We live in Mt.P. and I was pregnant in 2002. My child has consistently tested below the limits of detection. I even had myself tested just for reassurance and I too was below the limit of detection. We have always cooked with water through a faucet mounted Pur filter (similar to Brita but more functional for a family). We also eat a diet rich in iron, calcium/magnesium and vitamin C which are all important in combating lead and other environmental toxins. We are also well educated English speaking and reading household. We are fortunate and I honestly thank God for this everyday when I see my bright little ones. There are so many people in the neighborhood who are not well educated, don't speak or read much English. They either never got the messages to filter water or did not understand it. Unfortunately I bet even money that those are the children testing with elevated lead blood levels. The areas that saw the biggest spikes are ones with large pockets of Latin and poor African American families. Some of my neighbors never took the issue seriously and thought that we were crazy yuppies for getting upset back when the story broke in late 2003.

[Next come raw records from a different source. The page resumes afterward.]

-- ==== Sys2Proof/Machine/Tables.lean ====
section
/-! DEFINITION. The tables of the table window: the entries as bytes, and the write rules of the six tables that the back office writes
(R5 to R7, R42, R120, R169, R170, R192, R193, R197). Widths that R197 leaves to a reading are those of log entry 13. -/

namespace Sys2Proof.Machine

/-! ## Entries as bytes (R197) -/

/-- A signed figure of four bytes (R197). -/
def be4Int (i : Int) : List Byte := beInt 4 i

/-- One row after another. R197 puts a count byte before a list; that the counts of the twelve codes are a fixed run without one, those of a
bag's denomination list too, is the model's choice (log entry 13). -/
def rowBytes {α : Type} {n : Nat} (f : α → List Byte) (v : Vector α n) : List Byte := v.toList.flatMap f

/-- A named value (R197). -/
def named (n : Nat) : List Byte := be 1 n

/-- DENOM (R4). -/
def denomBytes (d : Denom) : List Byte :=
  be 3 d.face ++ named d.kind.code ++ be 2 d.strap ++ be 2 d.packet ++ [flagByte d.enabled]

/-- NODE (R168). -/
def nodeBytes (n : Node) : List Byte :=
  named n.port.code ++ named n.role.code ++ be 1 n.till.val ++ be 1 n.slot.val ++ [flagByte n.enabled]

/-- WITNESS (R170). -/
def witnessBytes (w : Witness) : List Byte := named w.roleA.code ++ named w.roleB.code ++ [flagByte w.sameTill]

/-- TILL (R41). -/
def tillBytes (e : TillEntry) : List Byte :=
  [e.node, e.badge] ++ rowBytes (be 2) e.targets ++ be 4 e.targetValue ++ be 4 e.skimLevel ++ be 4 e.hardLimit ++
    be 4 e.topUpCap ++ be 3 e.skimFloor ++ [flagByte e.enabled]

/-- A tally group's entry of TIMING (R193). -/
def settingBytes (t : TallySetting) : List Byte := named t.mode.code ++ [flagByte t.report]

/-- TIMING, by index (R193). -/
def timingBytes (t : Timing) (i : Nat) : List Byte :=
  match inRange 14 i with
  | some k => be timingWidth[k] t.values[k]
  | none =>
    match inRange 3 (i - 14) with
    | some g => settingBytes t.groups[g]
    | none => []

/-- RING, indices 0 to 15 (R117). -/
def descriptorBytes (d : Descriptor) : List Byte :=
  named d.owner.code ++ be 4 d.number ++ be 4 d.courier ++ be 2 d.windowStart ++ be 2 d.windowEnd ++
    listBytes (be 4) d.outbound ++ be 1 d.inboundCount ++ be 4 d.inboundValue ++ named d.result.code ++
    listBytes (be 4) d.received ++ optBytes secondBytes d.second ++ optBytes (fun b => [b]) d.supervisor ++
    optBytes (fun b => [b]) d.courierMark ++ [flagByte d.dayPassed]

/-- RING index 16: the session record (R119). That the number of HATCH_HELD records, for which R119 states no range, takes two bytes is the
model's choice (log entry 13). -/
def sessionRecordBytes (s : State) : List Byte :=
  be 1 s.call.next.val ++ named s.call.phase.code ++ optBytes (fun (i : Fin 16) => be 1 i.val) s.call.slot ++
    be 2 (secondsLeft s s.call.timer) ++ be 1 s.call.refused ++ be 2 (countState s .hatchHeld)

/-- DRAWER (R43). -/
def drawerBytes (d : Drawer) : List Byte :=
  named d.state.code ++ be 4 d.floatDelivered ++ be4Int d.netTendered ++ be 4 d.refunds ++ be 4 d.pickups ++ be 4 d.cashup ++
    be4Int d.expected ++ [flagByte d.saturated, flagByte d.due] ++ be 2 d.pickupCount ++ optBytes be4Int d.cashupDiff ++
    be4Int d.countVariance ++ optBytes (be 2) d.lastSeq ++ optBytes (fun (c : Word16) => be 2 c.toNat) d.lastCrc ++
    optBytes (fun (i : Fin 24) => be 1 i.val) d.openOrder

/-- BAG (R23). -/
def bagBytes (b : Bag) : List Byte :=
  be 4 b.sealNo ++ named b.kind.code ++ named b.state.code ++ optBytes (fun (i : Fin 160) => be 1 i.val) b.till ++
    optBytes (fun (i : Fin 24) => be 1 i.val) b.order ++ optBytes (fun (i : Fin 16) => be 1 i.val) b.pin ++
    optBytes (fun (i : Fin 4) => be 1 i.val) b.session ++ be 4 b.declared ++ optBytes (rowBytes (be 4)) b.counts ++
    optBytes (be 4) b.counted ++ optBytes (be 4) b.suspect ++ optBytes be4Int b.variance ++
    optBytes (fun (c : BagClass) => named c.code) b.cls ++ [flagByte b.unsigned] ++ be 2 b.day ++ secondBytes b.entered

/-- A BAG entry past the records: seal 0, every other field absent or zero (R38). -/
def noBag : Bag :=
  { sealNo := 0, kind := .pickup, state := .sealed, till := none, order := none, pin := none, session := none, declared := 0
    counts := none, counted := none, suspect := none, variance := none, cls := none, unsigned := false, day := 0
    entered := 0 }

/-- SAFE_LIST, indices 0 to 119 (R79, R80). -/
def safeEntryBytes (e : SafeEntry) : List Byte := be 4 e.sealNo ++ named e.way.code ++ secondBytes e.second

/-- A SAFE_LIST entry past the inventory (R80). -/
def noSafeEntry : SafeEntry := { sealNo := 0, way := .chute, second := 0 }

/-- SAFE_LIST index 120: the lock record (R80). -/
def lockBytes (s : State) : List Byte :=
  named s.safe.lock.code ++ be 2 (secondsLeft s s.safe.timer) ++ named s.safe.delayKind.code ++ be 1 s.safe.failed ++
    named s.safe.commanded.code ++ [flagByte s.safe.owed] ++ be 1 s.safe.inventory.length

/-- ORDER (R68). -/
def orderBytes (o : Order) : List Byte :=
  named o.state.code ++ named o.outcome.code ++ be 1 o.till.val ++ be 2 o.seq ++ be 2 o.day ++ rowBytes (be 2) o.issue ++
    rowBytes (be 2) o.skim ++ rowBytes (fun b => [flagByte b]) o.shortStock ++ rowBytes (fun b => [flagByte b]) o.shortCap ++
    be 4 o.issueValue ++ be 5 o.skimValue ++ be 5 o.declared ++ be4Int o.difference ++ optBytes (be 4) o.sealNo

/-- STOCK: the line of a code; held and free take six bytes (R9, R197). -/
def stockBytes (s : State) (c : Fin 12) : List Byte :=
  be 1 c.val ++ be 4 s.stock[c].loose ++ be 4 s.stock[c].straps ++ be 6 (s.heldOf c) ++ be 4 s.stock[c].reserved ++
    be 6 (s.freeOf c) ++ be 4 s.stock[c].suspect

/-- The five accumulators and the flag (R20). -/
def accBytes (a : Accumulators) : List Byte :=
  be 4 a.opening ++ be 4 a.countedIn ++ be 4 a.restocked ++ be 4 a.madeUp ++ be4Int a.adjustment ++ [flagByte a.saturated]

/-- DAY_SUMMARY (R147). That the numbers of bags counted and handed over, for which R37 and R147 state no range, take two bytes each is the model's
choice (log entry 13). -/
def daySummaryBytes (m : Summary) : List Byte :=
  [flagByte m.taken] ++ be 2 m.day ++ secondBytes m.second ++ be 2 m.minute ++ be 4 m.opening ++ be 4 m.countedIn ++
    be 4 m.restocked ++ be 4 m.madeUp ++ be4Int m.adjustment ++ [flagByte m.saturated] ++ be 9 m.holding ++
    be 2 m.bagsCounted ++ be 2 m.bagsHanded

/-- The entry of a row, where the index has one. -/
def entryOf {α : Type} {n : Nat} (f : α → List Byte) (v : Vector α n) (i : Nat) : List Byte :=
  match inRange n i with
  | some k => f v[k]
  | none => []

/-- The entry of a table at an index inside it (R192). -/
def tableEntry (s : State) (t : TableId) (i : Nat) : List Byte :=
  match t with
  | .denom => entryOf denomBytes s.denoms i
  | .node => entryOf nodeBytes s.nodes (i - 2)
  | .witness => entryOf witnessBytes s.witness i
  | .till => entryOf tillBytes s.tills i
  | .timing => timingBytes s.timing i
  | .ring => if i = 16 then sessionRecordBytes s else entryOf descriptorBytes s.ring i
  | .drawer => entryOf drawerBytes s.drawers i
  | .bag => bagBytes (s.bags.getD i noBag)
  | .safeList => if i = 120 then lockBytes s else safeEntryBytes (s.safe.inventory.getD i noSafeEntry)
  | .order => entryOf orderBytes s.orders i
  | .stock => if i = 12 then accBytes s.acc ++ be 9 (holdingValue s) else ((stockOrder s)[i]?.map (stockBytes s)).getD []
  | .daySummary => daySummaryBytes s.day.summary

/-! ## Reading a written entry -/

/-- DENOM as written (R5). -/
def readDenom (bs : List Byte) : Option Denom :=
  match takeNat 3 bs with
  | none => none
  | some (face, bs) =>
    match takeNamed DenomKind.all DenomKind.code bs with
    | none => none
    | some (kind, bs) =>
      match leadFields [2, 2] bs with
      | some ([strap, packet], bs) =>
        (takeFlag bs).map fun e => { face := face, kind := kind, strap := strap, packet := packet, enabled := e.1 }
      | _ => none

/-- NODE as written, till number and slot clamped (R169). -/
def readNode (bs : List Byte) : Option Node :=
  match takeNamed NodePort.all NodePort.code bs with
  | none => none
  | some (port, bs) =>
    match takeNamed Role.all Role.code bs with
    | none => none
    | some (role, bs) =>
      match leadFields [1, 1] bs with
      | some ([t, x], bs) =>
        (takeFlag bs).map fun e =>
          { port := port, role := role, till := clampFin 159 t, slot := clampFin 3 x, enabled := e.1 }
      | _ => none

/-- WITNESS as written (R170). -/
def readWitness (bs : List Byte) : Option Witness :=
  match takeNamed Role.all Role.code bs with
  | none => none
  | some (a, bs) =>
    match takeNamed Role.all Role.code bs with
    | none => none
    | some (b, bs) => (takeFlag bs).map fun e => { roleA := a, roleB := b, sameTill := e.1 }

/-- Twelve numbers as one count per code. -/
def vectorOf (xs : List Nat) : Vector Nat 12 := Vector.ofFn fun c => xs.getD c.val 0

/-- TILL as written; the written target value is not used (R41, R42, log entry 13). -/
def readTill (bs : List Byte) : Option TillEntry :=
  match bs with
  | node :: badge :: bs =>
    match takeNats 2 12 bs with
    | none => none
    | some (targets, bs) =>
      match leadFields [4, 4, 4, 4, 3] bs with
      | some ([_, skim, hard, cap, floor], bs) =>
        (takeFlag bs).map fun e =>
          { node := node, badge := badge, targets := vectorOf targets, targetValue := 0, skimLevel := skim
            hardLimit := hard, topUpCap := cap, skimFloor := floor, enabled := e.1 }
      | _ => none
  | _ => none

/-- A tally group's entry as written (R193). -/
def readSetting (bs : List Byte) : Option TallySetting :=
  match takeNamed TallyMode.all TallyMode.code bs with
  | none => none
  | some (m, bs) => (takeFlag bs).map fun e => { mode := m, report := e.1 }

/-- The booked fields of a descriptor (R120). -/
structure Booking where
  number : Nat
  courier : Nat
  windowStart : Nat
  windowEnd : Nat
  outbound : List Nat
  inboundCount : Nat
  inboundValue : Nat
  deriving DecidableEq, Repr

/-- RING as written: number, courier, window, outbound seals behind a count byte, the two inbound figures (R120). -/
def readBooking (bs : List Byte) : Option Booking :=
  match leadFields [4, 4, 2, 2, 1] bs with
  | some ([number, courier, start, stop, k], bs) =>
    match takeNats 4 k bs with
    | none => none
    | some (seals, bs) =>
      match leadFields [1, 4] bs with
      | some ([n, v], _) =>
        some { number := number, courier := courier, windowStart := start, windowEnd := stop, outbound := seals
               inboundCount := n, inboundValue := v }
      | _ => none
  | _ => none

/-! ## Write rules: the state after a write that is taken, or its refusal -/

/-- The clamped entry (R4, R5). -/
def Denom.clamped (d : Denom) : Denom :=
  { d with face := clamp 1 1000000 d.face, strap := clamp 1 1000 d.strap, packet := clamp 1 1000 d.packet }

/-- Another enabled entry carries the same face value (R6). -/
def faceTaken (s : State) (c : Fin 12) (face : Nat) : Bool :=
  codes.any fun k => k != c && s.denoms[k].enabled && s.denoms[k].face == face

/-- The write changes what R7 protects: face value, kind or strap size of an enabled entry, or it disables it. -/
def changesHeld (old new : Denom) : Bool :=
  old.enabled && (decide (old.face ≠ new.face) || decide (old.kind ≠ new.kind) || decide (old.strap ≠ new.strap) || !new.enabled)

/-- A write to DENOM: day state, clamping, R6, R7 (R5, log entry 11). -/
def putDenom (c : Fin 12) (d : Denom) (s : State) : Except Code State :=
  if s.day.state ≠ .night then .error .wrongDayState
  else if d.enabled && faceTaken s c d.clamped.face then .error .duplicateFace
  else if changesHeld s.denoms[c] d.clamped && inUse s c then .error .stockHeld
  else .ok (s.setDenoms (put s.denoms c d.clamped))

/-- The floor roles (R169). -/
def Role.onFloor : Role → Bool
  | .till => true | .tillBadge => true | .carrier => true
  | .counter => false | .safe => false | .hatch => false | .courierReader => false | .console => false

/-- A write to NODE (R169). -/
def putNode (i : Fin 252) (n : Node) (s : State) : Except Code State :=
  if (n.port = .floor ∧ n.role.onFloor = false) ∨ (n.port = .room ∧ n.role.onFloor = true) then .error .malformed
  else if n.port = .none ∧ n.enabled = true then .error .malformed
  else .ok (s.setNodes (put s.nodes i n))

/-- A write to WITNESS (R170). -/
def putWitness (i : Fin 7) (w : Witness) (s : State) : Except Code State :=
  if s.day.state ≠ .night then .error .wrongDayState else .ok (s.setWitness (put s.witness i w))

/-- A node identity clamped to 0x02 to 0xFD (R42). -/
def clampNode (b : Byte) : Byte := BitVec.ofNat 8 (clamp 2 253 b.toNat)

/-- The target value: the targets of the enabled codes at the faces in force, at most 2,147,483,647 (R42). -/
def targetValueOf (s : State) (targets : Vector Nat 12) : Nat :=
  min 2147483647 (sumCodes fun c => if s.denoms[c].enabled then targets[c] * s.denoms[c].face else 0)

/-- A till entry as R42 stores it: clamped, then the hard limit against the skim level, then the target value. -/
def clampTill (s : State) (e : TillEntry) : TillEntry :=
  let targets := mapRows (clamp 0 9999) e.targets
  let skim := clamp 0 99999999 e.skimLevel
  { node := clampNode e.node
    badge := if e.badge = 0 then 0 else clampNode e.badge
    targets := targets
    targetValue := targetValueOf s targets
    skimLevel := skim
    hardLimit := clamp skim 99999999 e.hardLimit
    topUpCap := clamp 0 99999999 e.topUpCap
    skimFloor := clamp 1 1000000 e.skimFloor
    enabled := e.enabled }

/-- A write to TILL (R42). -/
def putTill (t : Fin 160) (e : TillEntry) (s : State) : Except Code State :=
  if s.drawers[t].state.atRest then .ok (s.setTills (put s.tills t (clampTill s e))) else .error .wrongTillState

/-- A write to a numbered entry of TIMING (R193). -/
def putTimingValue (k : Fin 14) (n : Nat) (s : State) : State :=
  s.setTiming { s.timing with values := put s.timing.values k (clamp timingRange[k].1 timingRange[k].2 n) }

/-- A write to a tally group's entry of TIMING (R193). -/
def putTimingGroup (g : Fin 3) (t : TallySetting) (s : State) : State :=
  s.setTiming { s.timing with groups := put s.timing.groups g t }

/-- The descriptor a write leaves: window and inbound count clamped, the outcome of the last call cleared (R120). -/
def bookedSlot (d : Descriptor) (b : Booking) : Descriptor :=
  let start := clamp 0 1439 b.windowStart
  { d with
    number := b.number, courier := b.courier, windowStart := start, windowEnd := clamp start 1439 b.windowEnd
    outbound := b.outbound, inboundCount := clamp 0 12 b.inboundCount, inboundValue := b.inboundValue
    result := .none, received := [], second := none, supervisor := none, courierMark := none }

/-- A write to RING, indices 0 to 15 (R120). -/
def putBooking (i : Fin 16) (b : Booking) (s : State) : Except Code State :=
  if s.ring[i].owner = .part then .error .protectedEntry
  else if Config.consignmentSeals < b.outbound.length ∨ b.outbound.contains 0 = true then .error .malformed
  else .ok (setSlot i (bookedSlot s.ring[i] b) s)

end Sys2Proof.Machine
end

I personally hold Jerry Johnson responsible. My hope is that he will go to prison and not the country club type for what he has overseen done to a generation of DC children. He would not have been able to perpetrate his cover up without the explicit consent of the Bush appointees at the EPA.
Just goes to show not all the criminals in DC loiter on streetcorners in poopy pants. This is exactly why DC residents shouldn't have guns. Otherwise, the good people at WASA might become victims of another type of "lead poisoning."
It makes sense (in an alternate reality) for the city to fund a under the sink style reverse osmosis filter system for every household who doesn't have one- at least in the interim as we work towards replacing every "leady" pipe in the city (read: never). They cost about $180 or so, and are easy to install. That dollar amount multiplied by the population of DC comes out to (lets see... carry the 0) about $90M. Roughly the price of a decent Citibank executive jet, give or take a few.
Maybe we could sell the 14th St bridge?
I'd stare at a Citibank ad every day if it meant clean water. I'm with RJ, throw that stimulus money our way.